Did anyone else watch this?



> From IMDB:
> Michael Coleman is unwillingly thrust into the nightmarish world of vampires when he discovers a secret government organisation operating undercover within the police when his friend Jack disappears under suspicious circumstances on the eve of his wedding.



http://us.imdb.com/Title?0169501

I didn't see it all, and every now and then I think about picking up the dvd set, but haven't got around to it yet.

It came across as one of the few vampire stories set in modern day that were actually believable.  It was written by Joe Ahern, who also wrote "This Life", and in the scripting you can often tell the similarities.

What did they call the vamps?  Code 5's?


----------



## Annette (Jul 20, 2002)

I watched this. Thought it was quite good. Its been a while since I've seen it tho. Found this for you Tabitha.

http://www.play.com/play247.asp?page=search&adudisc=y

Can't believe there were only 6 episodes. 


annette


----------



## Tabitha (Jul 21, 2002)

> _Originally posted by Annette _
> *
> Can't believe there were only 6 episodes.
> *


No way!  I thought there were 12 or something!  I want to watch it again even more, but not sure if I want to fork out for only 6 eps!

Jack Davenport was very good as I remember, same with the scientist chicky and his black partner dude.  I remember hearing rumblings that they were going to remake it in America, but don't know if it happened or not.


----------



## DarkCity545 (Jul 23, 2002)

I  thought it only came out as a small mini series for tv which was only 6 epis. I have them on tape.


----------



## Tabitha (Jul 23, 2002)

I remember the SciFi channel advertising all the time that they had picked it up, but I never managed to see it again.

It was good - felt realistic, and the whole idea of vampires being susceptible to the Ultraviolet light in sunlight was a great idea.


----------



## Brit Chick (Aug 5, 2002)

They repeated this on the Sci-Fi channel and the re-run just ended two weeks ago.  

I really enjoyed it - the whole vampires living 'normal' lives amongst us 'happy meals with legs' (sorry, couldn't resist the Spike quote there) 

They took the idea that vamps have no reflection a step further with those screens attached to their guns so they could look through them at a group of people and the ones they couldn't 'see' were the vamps.   
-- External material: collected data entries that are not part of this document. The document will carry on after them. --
/-- A handover started by the holder towards another eligible master is pending with its start tick; the holder may cancel
it, and it lapses after 100 ms, the holder keeping the reins; a heartbeat records the tick. None of these changes HOLDER
or EPOCH, and each is rejected with NOT_HOLDER from any other master. -/
def Obligations.HandoversAndHeartbeatsAreTheHolders : Prop :=
  (∀ (m : Nat) (target : Fin 8) (s : State), islandRuns s = true → s.pkg.boot.gated = false ∨ m = 2 → stage s < 6 →
    m < 4 → holder s = m →
    (target.val ≠ 7 → target.val ≠ m → eligible s target = true → ∃ t, exec (.handoverStart m target) s = .next t
        ∧ getF t fOwnHandoverTarget pgOwn = target ∧ handPending t = true ∧ t.ho.handoverAt = s.tick
        ∧ getF t fOwnHeartbeatLast pgOwn = s.tick % 2 ^ 63 ∧ rdR t .ownReinClaim pgOwn 0 = rdR s .ownReinClaim pgOwn 0
        ∧ t.ho = { s.ho with handoverAt := s.tick } ∧ SameBut [.regs, .ho, .pkg] s t)
    ∧ (target.val ≠ 7 → target.val = m ∨ eligible s target = false →
        ∃ t, exec (.handoverStart m target) s = .next t ∧ WriteRejected s t pgOwn 4)
    ∧ (∃ t, exec (.handoverStart m 7) s = .next t ∧ exec (.handoverCancel m) s = .next t)
    ∧ (∃ t, exec (.handoverCancel m) s = .next t ∧ getF t fOwnHandoverTarget pgOwn = 7 ∧ handPending t = false
        ∧ t.ho.cancelAt = (if handPending s then some (s.tick, getF s fOwnHandoverTarget pgOwn) else s.ho.cancelAt)
        ∧ rdR t .ownReinClaim pgOwn 0 = rdR s .ownReinClaim pgOwn 0 ∧ SameBut [.regs, .ho] s t)
    ∧ (∃ t, exec (.heartbeat m) s = .next t ∧ getF t fOwnHeartbeatLast pgOwn = s.tick % 2 ^ 63
        ∧ regsBut [(.ownHeartbeat, pgOwn, 0)] s t ∧ t = { s with regs := t.regs }))
  ∧ (∀ (m : Nat) (target : Fin 8) (s : State), islandRuns s = true → s.pkg.boot.gated = false ∨ m = 2 → stage s < 6 →
    4 ≤ m ∨ holder s ≠ m →
    (∃ t, exec (.handoverStart m target) s = .next t ∧ WriteRejected s t pgOwn 3)
    ∧ (∃ t, exec (.handoverCancel m) s = .next t ∧ WriteRejected s t pgOwn 3)
    ∧ (∃ t, exec (.heartbeat m) s = .next t ∧ WriteRejected s t pgOwn 3)
    ∧ (∃ t, exec (.reinRelease m) s = .next t ∧ WriteRejected s t pgOwn 3))
  ∧ (∀ s : State, islandRuns s = true → handPending s = true → 100000000 + s.ho.handoverAt < s.tick →
    ∃ t, exec .handoverLapse s = .next t ∧ handPending t = false ∧ holder t = holder s
      ∧ getF t fOwnReinClaimEpoch pgOwn = getF s fOwnReinClaimEpoch pgOwn ∧ bitAt (blkIrqPend t pgOwn) 2 = true
      ∧ SameBut [.regs, .pkg] s t)
  ∧ (∀ (on : Bool) (s : State), s.pkg.boot.vmgmt = true →
    exec (.i3cDynamicAddress on) s = .next { s with ho := { s.ho with i3cAddr := on } })

/-! ### Rings, ports and the aperture (14) -/

/-- A doorbell sets TAIL where it runs no further ahead of HEAD than the ring holds; the entry at HEAD is read from its address
in the ring and held, or halts its ring with a REFUSED record; an accepted launch entry takes the next sequence number, its ACCEPT record and one
launch per core of its mask, and HEAD passes it. -/
def Obligations.SubmissionRingsRun : Prop :=
  (∀ (fn : Fin 128) (q : Fin 16) (tail : Nat) (s : State), running s = true → fnReach s fn = true → stage s = 5 →
    s.pkg.boot.pkgFault = false →
    ((2 ^ 32 + tail % 2 ^ 32 - getF s fFnSqHeadHead (pgFn fn) q) % 2 ^ 32 ≤ sqSize s fn q →
      ∃ t, exec (.doorbell fn q tail) s = .next t ∧ getF t fFnDbTail (pgFn fn) q = tail % 2 ^ 32
        ∧ regsBut [(.fnDb, pgFn fn, q)] s t ∧ t = { s with regs := t.regs })
    ∧ (sqSize s fn q < (2 ^ 32 + tail % 2 ^ 32 - getF s fFnSqHeadHead (pgFn fn) q) % 2 ^ 32 →
      ∃ t, exec (.doorbell fn q tail) s = .next t ∧ rdR t .fnDb (pgFn fn) q = rdR s .fnDb (pgFn fn) q
        ∧ bitAt (getF t fBlkErrAcc (pgFn fn)) 1 = true ∧ t = { s with regs := t.regs }))
  ∧ (∀ (fn : Fin 128) (q : Fin 16) (words : List Nat) (s : State), running s = true →
    submissionEntryReadReady fn q s = true →
    (getB s fFnSqCfgKind (pgFn fn) q = true ∨ launchRefusal s fn (launchEntryOf (entryWords words)) = none →
      exec (.submissionEntryRead fn q words) s
        = .next { s with memo := { s.memo with hostOld := s.memo.host.length }, ho := { s.ho with
            subAddr := put s.ho.subAddr (fn.val, q.val) (4096 * getF s fFnSqBaseBase (pgFn fn) q
              + 64 * (getF s fFnSqHeadHead (pgFn fn) q % sqSize s fn q))
            subs := s.ho.subs ++ [((fn.val, q.val), entryWords words)] } })
    ∧ (∀ code, code < 256 → getB s fFnSqCfgKind (pgFn fn) q = false →
      launchRefusal s fn (launchEntryOf (entryWords words)) = some code →
      ∃ t, exec (.submissionEntryRead fn q words) s = .next t ∧ getF t fFnSqStateState (pgFn fn) q = 2
        ∧ getF t fFnSqStateCode (pgFn fn) q = code ∧ getF t fFnSqHeadHead (pgFn fn) q = getF s fFnSqHeadHead (pgFn fn) q
        ∧ t = { s with regs := t.regs, memo := { s.memo with hostOld := s.memo.host.length }, ho := { s.ho with
            subAddr := t.ho.subAddr, cq := s.ho.cq ++ [⟨fn, q, 0, (entryWords words).getD 3 0,
            getF s fFnSqHeadHead (pgFn fn) q, code + 2 * 2 ^ 60 + 2 ^ 56 * q, 0, 0⟩] } }))
  ∧ (∀ (fn : Fin 128) (q : Fin 16) (w : List Nat) (s : State), running s = true → entryAcceptReady fn q s = true →
    entryHeld s fn q = some w → ∃ t, exec (.entryAccept fn q) s = .next t
      ∧ getF t fFnSqHeadHead (pgFn fn) q = (getF s fFnSqHeadHead (pgFn fn) q + 1) % 2 ^ 32
      ∧ t.ho.subs = s.ho.subs.filter (fun p => p.1 ≠ (fn.val, q.val))
      ∧ t.core.slots = s.core.slots
      ∧ (getB s fFnSqCfgKind (pgFn fn) q = false →
          (getB s fJrnlCtrlEnable pgJrnl = false → t.memo = s.memo ∧ t.cx = s.cx)
          ∧ getF t fOwnSeqNextSeq pgOwn = (getF s fOwnSeqNextSeq pgOwn + 1) % 2 ^ 64
          ∧ t.ho.cq = s.ho.cq ++ [⟨fn, q, getF s fOwnSeqNextSeq pgOwn, (launchEntryOf w).user,
              getF s fFnSqHeadHead (pgFn fn) q, 2 ^ 56 * q, (launchEntryOf w).ctx, 0⟩]
          ∧ t.ho.nextItem = s.ho.nextItem + 1 ∧ t.ho.items.length = s.ho.items.length + 1
          ∧ t.core.waiting.map (fun d => (d.span, d.core, d.ctx, d.launch.kernel)) =
              s.core.waiting.map (fun d => (d.span, d.core, d.ctx, d.launch.kernel))
                ++ (maskCores (launchEntryOf w).cores).map (fun c =>
                  ((launchEntryOf w).span, c, (launchEntryOf w).ctx, (launchEntryOf w).kernel))
          ∧ t.srv = s.srv))

/-- The oldest record of a ring is written at its tail with its phase, by the function and without a PASID, unless it only
reserves the place of an item that commits; and a message falls due; a ring full for 100 ms sets CQ_STALL;
ENABLE stops a ring or runs it from HEAD, full where its completion ring is full. -/
def Obligations.CompletionRingsTakeRecords : Prop :=
  (∀ (fn : Fin 128) (q : Fin 16) (r : CqRec) (s : State), running s = true → cqRecordWriteReady fn q s = true →
    cqNext s fn q = some r → ∃ t, exec (.cqRecordWrite fn q) s = .next t
      ∧ getF t fFnSqStateCqTail (pgFn fn) q = (getF s fFnSqStateCqTail (pgFn fn) q + 1) % 2 ^ 32
      ∧ t.memo = { s.memo with host := s.memo.host
          ++ (cqBytes r (1 - getF s fFnSqStateCqTail (pgFn fn) q / cqSize s fn q % 2)).zipIdx.map (fun p =>
            (⟨fn, none, 4096 * getF s fFnCqBaseBase (pgFn fn) q
              + 32 * (getF s fFnSqStateCqTail (pgFn fn) q % cqSize s fn q) + p.2⟩, p.1)) }
      ∧ t.ho.cq = dropFirst (fun x => x.fn == fn.val && x.ring == q.val) s.ho.cq
      ∧ t.pkg.irq.ringDue.contains (fn.val, q.val) = true
      ∧ regsBut [(.fnSqState, pgFn fn, q)] s t ∧ SameBut [.regs, .memo, .ho, .pkg] s t)
  ∧ (∀ (fn : Fin 128) (q : Fin 16) (s : State), running s = true → cqStallReady fn q s = true →
    ∃ t, exec (.cqStall fn q) s = .next t ∧ getB t fFnSqStateCqStall (pgFn fn) q = true
      ∧ bitAt (getF t fBlkErrAcc (pgFn fn)) 3 = true ∧ bitAt (blkIrqPend t (pgFn fn)) 3 = true
      ∧ getF t fFnSqStateState (pgFn fn) q = getF s fFnSqStateState (pgFn fn) q ∧ t = { s with regs := t.regs })
  ∧ (∀ (fn : Fin 128) (q : Fin 16) (s : State), running s = true → fnReach s fn = true → stage s = 5 →
    (∃ t, exec (.sqEnable fn q false) s = .next t ∧ getF t fFnSqStateState (pgFn fn) q = 0
        ∧ getB t fFnSqCfgEnable (pgFn fn) q = false ∧ t = { s with regs := t.regs }
        ∧ regsBut [(.fnSqCfg, pgFn fn, q), (.fnSqState, pgFn fn, q)] s t)
    ∧ (getF s fFnSqStateState (pgFn fn) q = 0 → ∃ t, exec (.sqEnable fn q true) s = .next t
        ∧ getF t fFnSqStateState (pgFn fn) q = (if cqIsFull s fn q then 3 else 1)
        ∧ getF t fFnSqStateCode (pgFn fn) q = 0 ∧ getB t fFnSqCfgEnable (pgFn fn) q = true
        ∧ getF t fFnSqHeadHead (pgFn fn) q = getF s fFnSqHeadHead (pgFn fn) q
        ∧ regsBut [(.fnSqCfg, pgFn fn, q), (.fnSqState, pgFn fn, q)] s t ∧ SameBut [.regs, .ho] s t))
The idea was that the vamp bites healed so quickly that the markes could only be seen under the ultraviolet light - plus of course that UV burned them up as well.   Mind you, when the were killed they didn't just go up in a puff of dust as in BTVS it was a serious blood & guts burning mess - very unpleasant for those around - little Buffy would be forever changing her outfit in this show !!

If you haven't seen it, its well worth a look


----------